Comenzar a entender al maestro Eckhart es comenzar a entender la doctrina del deshacimiento
Esta frase es parte de las enseñanza relacionandola con la doctrina del desasimiento, de vaciarse de todo, enseñada por el maestro Eckhart en muchos de sus sermones, particularmente en el sermón del hombre pobre
Constituye solo esta frase, según lo entiendo,una muy radical declaración de independencia, y su practica puede llevarnos a una verdadera experiencia de la espiritualidad de Cristo.
Cómo nos hacemos la imagen de Dios
Primero, en nuestra inocencia, buscábamos a Dios, a veces encontramos una religión, o en su defecto simplemente seguimos “aprendiendo”, y en ese “aprendizaje” nos vamos haciendo una imagen del Dios que anhelamos, imagen que seguimos reforzando hasta hacerla más real, mucho más real que el Dios que en algún momento buscábamos.
Y es que no nos es fácil, no se si es posible, sin entrenamiento, conocer algo, sin formarnos una imagen de ese algo, sin imaginar esa cosa. El propio Maestro Eckhart enseña acerca de la dificultad que tenemos para pensar en algo sin tener una imagen.
Las religiones “reveladas” ya nos venden esa imagen de Dios, pronta y envasada, de manera que ya recibimos al aceptarlas, la imagen preparada de Dios.
En esa circunstancias generalmente, y "casualmente", Dios tiene un cuasi asombroso parecido, en sus características, y especialmente en sus vicios y apetitos, al fundador o líder de la organización.
Aún dentro de cada religión, cada uno tiene una imagen diferente de Dios, y cuyos atributos son "casualmente" parecidos a los del practicante o a los que éstos desean tener.
¡Cuántos Dioses!
Por eso dice Eckhart que Dios lo libre de Dios.
Pero solo hay una manera de librarse de Dios:
Borrar de lo más profundo del alma, toda imagen de Dios, quedarse vacíos de Dios. De todo Dios, de todos los Dioses o dioses.

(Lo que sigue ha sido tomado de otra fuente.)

-- ==== Sys2Proof/Certificates/Slice0/Obligations.lean ====
section
/-! DEFINITION. The statements for the provers, each a proposition with the rule of spec/ it formalises, or the sections
it rests on. A field, an input or a value that is the model's own is named with its log entry. -/

open Sys2Proof Sys2Proof.Machine

/-- Decode(11110) is bank 0, Decode(11101) bank 1, Decode(11011) bank 2, Decode(10111) bank 3, Decode(01111) bank 4, and
every other of the 32 codes gives none. The DECODE primitive answers a next state for every code in which every
field of the spec is as before; the result stands in the model's own field reply (log 4). Formalises R90. -/
def Obligations.DecoderMapsTheFiveValidCodes : Prop :=
  selectBank 0b11110#5 = some 0 ∧ selectBank 0b11101#5 = some 1 ∧ selectBank 0b11011#5 = some 2 ∧
  selectBank 0b10111#5 = some 3 ∧ selectBank 0b01111#5 = some 4 ∧
  (∀ ce : SelectCode, ce ∉ [0b11110#5, 0b11101#5, 0b11011#5, 0b10111#5, 0b01111#5] → selectBank ce = none) ∧
  ∀ (ce : SelectCode) (s : State), exec (.decode ce) s = .next { s with reply := .bank (selectBank ce) }

/-- Each of the 32 CE5 rows answers a next state in which every field of the spec is as before and the model's own field
reply (log 4) holds the row's entry: none for the 27 codes without a bank, the bank for the five valid codes. Rests
on 41_chip_select_decoder.md (the table of 32 codes); notes/assumptions/4.md (the field reply). -/
def Obligations.DecodeTableRowsAnswerTheirEntry : Prop :=
  ∀ s : State,
  exec .decode00000None s = .next { s with reply := .bank none } ∧
  exec .decode00001None s = .next { s with reply := .bank none } ∧
  exec .decode00010None s = .next { s with reply := .bank none } ∧
  exec .decode00011None s = .next { s with reply := .bank none } ∧
  exec .decode00100None s = .next { s with reply := .bank none } ∧
  exec .decode00101None s = .next { s with reply := .bank none } ∧
  exec .decode00110None s = .next { s with reply := .bank none } ∧
  exec .decode00111None s = .next { s with reply := .bank none } ∧
  exec .decode01000None s = .next { s with reply := .bank none } ∧
  exec .decode01001None s = .next { s with reply := .bank none } ∧
  exec .decode01010None s = .next { s with reply := .bank none } ∧
  exec .decode01011None s = .next { s with reply := .bank none } ∧
  exec .decode01100None s = .next { s with reply := .bank none } ∧
  exec .decode01101None s = .next { s with reply := .bank none } ∧
  exec .decode01110None s = .next { s with reply := .bank none } ∧
  exec .decode10000None s = .next { s with reply := .bank none } ∧
  exec .decode10001None s = .next { s with reply := .bank none } ∧
  exec .decode10010None s = .next { s with reply := .bank none } ∧
  exec .decode10011None s = .next { s with reply := .bank none } ∧
  exec .decode10100None s = .next { s with reply := .bank none } ∧
  exec .decode10101None s = .next { s with reply := .bank none } ∧
  exec .decode10110None s = .next { s with reply := .bank none } ∧
  exec .decode11000None s = .next { s with reply := .bank none } ∧
  exec .decode11001None s = .next { s with reply := .bank none } ∧
  exec .decode11010None s = .next { s with reply := .bank none } ∧
  exec .decode11100None s = .next { s with reply := .bank none } ∧
  exec .decode11111None s = .next { s with reply := .bank none } ∧
  exec .decode01111Bank4 s = .next { s with reply := .bank (some 4) } ∧
  exec .decode10111Bank3 s = .next { s with reply := .bank (some 3) } ∧
  exec .decode11011Bank2 s = .next { s with reply := .bank (some 2) } ∧
  exec .decode11101Bank1 s = .next { s with reply := .bank (some 1) } ∧
  exec .decode11110Bank0 s = .next { s with reply := .bank (some 0) }

/-- For every select code ce and bank b: Decode(ce) = some b if and only if bit b of ce is 0 and no other of the five
bits is 0. The spec marks this equivalence as its own inference from the table. Rests on 41_chip_select_decoder.md,
after the table: "Decode(ce) = some b exactly when ce has exactly one 0 bit, and that bit is bit b". -/
def Obligations.DecodeSelectsTheOneLowLine : Prop :=
  ∀ (ce : SelectCode) (b : Bank), selectBank ce = some b ↔ ∀ i : Bank, ce.getLsbD i.val = false ↔ i = b

/-- Where the agenda lists pin levels next, SAMPLE answers a next state whose reply is the sample of exactly those
levels, with addr the raw address value modulo 1024 (as a 10-bit value); nothing else changes but that those levels
are used up. That the address is the low ten bits of every raw value is the spec's own reading D5 (log 19); reply
and agenda are the model's own fields (log 1, 4). Rests on 40_bus_port.md, SAMPLE: "all four fields come from one
instant"; 30_encoding.md section 2 (the address mask); 92_eei_decisions.md D5; notes/assumptions/19.md;
notes/assumptions/1.md. -/
def Obligations.SampleReadsThePinsAndMasksTheAddress : Prop :=
  ∀ (s : State) (pins : Pins) (rest : List Input), s.agenda = .poll pins :: rest →
    exec .sample s = .next { s with
      agenda := rest
      reply := .sample ⟨BitVec.ofNat 10 (pins.rawAddr % 1024), pins.ce, pins.we, pins.data⟩ }

/-- Where the agenda does not list pin levels next, SAMPLE answers a next state whose reply is the next sample of the
unconstrained stream of Config, and only the count of such samples advances. The stream is the model's form of "the
sample is an input of the step drawn from the environment" (log 1). Rests on 40_bus_port.md, after SAMPLE: "the
sample is an input of the step drawn from the environment"; notes/assumptions/1.md. -/
def Obligations.UnlistedSampleIsAnyLevels : Prop :=
  ∀ s : State, (∀ (pins : Pins) (rest : List Input), s.agenda ≠ .poll pins :: rest) →
    exec .sample s = .next { s with
      freeSamples := s.freeSamples + 1
      reply := .sample ⟨BitVec.ofNat 10 (Config.busAddr s.freeSamples % 2 ^ Config.rawAddrBits % 1024),
        Config.busSelect s.freeSamples, Config.busStrobe s.freeSamples, Config.busData s.freeSamples⟩ }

De todo líder que los representa, de toda institución que actúa en “su nombre” o que sea en sí misma, "Dios".
Y esto abarca mucho más que organizaciones declaradamente religiosas.
Pero a los efectos de contenernos en el contexto de Eckhart, se trata de entonces "desaprender acerca de Dios."
Entonces, libres de Dios, de todo lo aprendido y aprehendido acerca de Dios, sin ya conocerlo, después de deshacerse de toda imagen de Dios, en la “nada”, dice Eckhart "en el desierto"; estamos listos para encontrar a Dios o para ser encontrados por Él, Siendo uno con Él.
Esto es experimentar a Dios.
Quedar disponible para Dios no significa simplemente cambiar la imagen que tenemos de Dios, es librarnos de toda imagen de Dios, de cualquier imagen de Dios y no sustituirla por otra.
Si la imagen es tangible o solo está en nuestra mente, es lo mismo, es una imagen de Dios. Por eso dice Eckhart:
Le pido a Dios que me libre de Dios.